Instructions for the task:
Please say how many lines of the entries below contain the word "built", and leave out everything else.

--

/-- The user table (R150). -/
def pwlUser (s : State) (x : Val) : Val × BitVec 6 :=
  if x.isNan then (.nan, 0) else
  let segs := (List.range 64).filterMap (segment? s.core.pwl)
  match segs with
  | [] => (.nan, flagINV)
  | g0 :: _ =>
    let g := ((segs.filter fun g => (arg g 0).cmp x != .gt).getLast?).getD g0
    let t := pwlRound (Val.add 0 x (arg g 1).negate)
    [arg g 4, arg g 3, arg g 2].foldl (fun y c =>
      let q := Val.mul y.1 t.1
      let z := Val.add 0 q.1 c
      let r := pwlRound (z.1, q.2 ||| z.2)
      (r.1, y.2 ||| r.2)) (arg g 5, t.2)

/-- Bits of a value that FP32 holds. -/
def fp32Bits (x : Val) : BitVec 32 := BitVec.ofNat 32 (fp32.round 0 true 0 x).1

/-- The built-in EXP (R151). -/
def pwlExp (x : Val) : Val × BitVec 6 :=
  match x with
  | .nan => (.nan, 0)
  | .inf n => (if n then .zero false else .inf false, 0)
  | v =>
    if v.isZero then (.ofInt 1, 0) else
    let b := fp32Bits v
    if v.neg? = false ∧ 0x42B17218 ≤ b.toNat then (.inf false, flagOVF ||| flagINX) else
    let y := bitsOfRank (expRank (rankOfBits b.toNat))
    (fp32.value y, flagINX ||| flagIf (y == 0) flagUNF)

/-- The built-in LOG (R151). -/
def pwlLog (x : Val) : Val × BitVec 6 :=
  match x with
  | .nan => (.nan, 0)
  | .inf n => if n then (.nan, flagINV) else (.inf false, 0)
  | v =>
    if v.isZero then (.inf true, flagDZ) else if v.neg? then (.nan, flagINV) else
    if v.cmp (.ofInt 1) = .eq then (.zero false, 0) else (fp32.value (bitsOfRank (logRank (rankOfBits (fp32Bits v).toNat))), flagINX)

/-- VPWL (R150, R151): mode and generator take part only in the final conversion. -/
def execVpwl (y : Sync) (d a : BitVec 4) (t : PwlTable) (ns : Bool) (r : Rnd) (nf : Bool) : State → Host.Outcome State Fault Refusal :=
  vector y (fun s => [vdst d isF, vsrc s d a isF]) fun rs p s =>
    let dd := reg rs 0
    let m := rndMode r .V s
    (elementwise dd.count 32 (m == 4) (fun s i n =>
      let x := (reg rs 1).val s i
      let v := match t with | .user => pwlUser s x | .exp => pwlExp x | .log => pwlLog x
      let z := toCode dd.type m ns n v.1
      (z.1, v.2 ||| z.2)) dd id [⟨reg rs 1, (reg rs 1).idx⟩] s).enter p nf

end Sys2Proof.Machine
end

--

Answer below:
2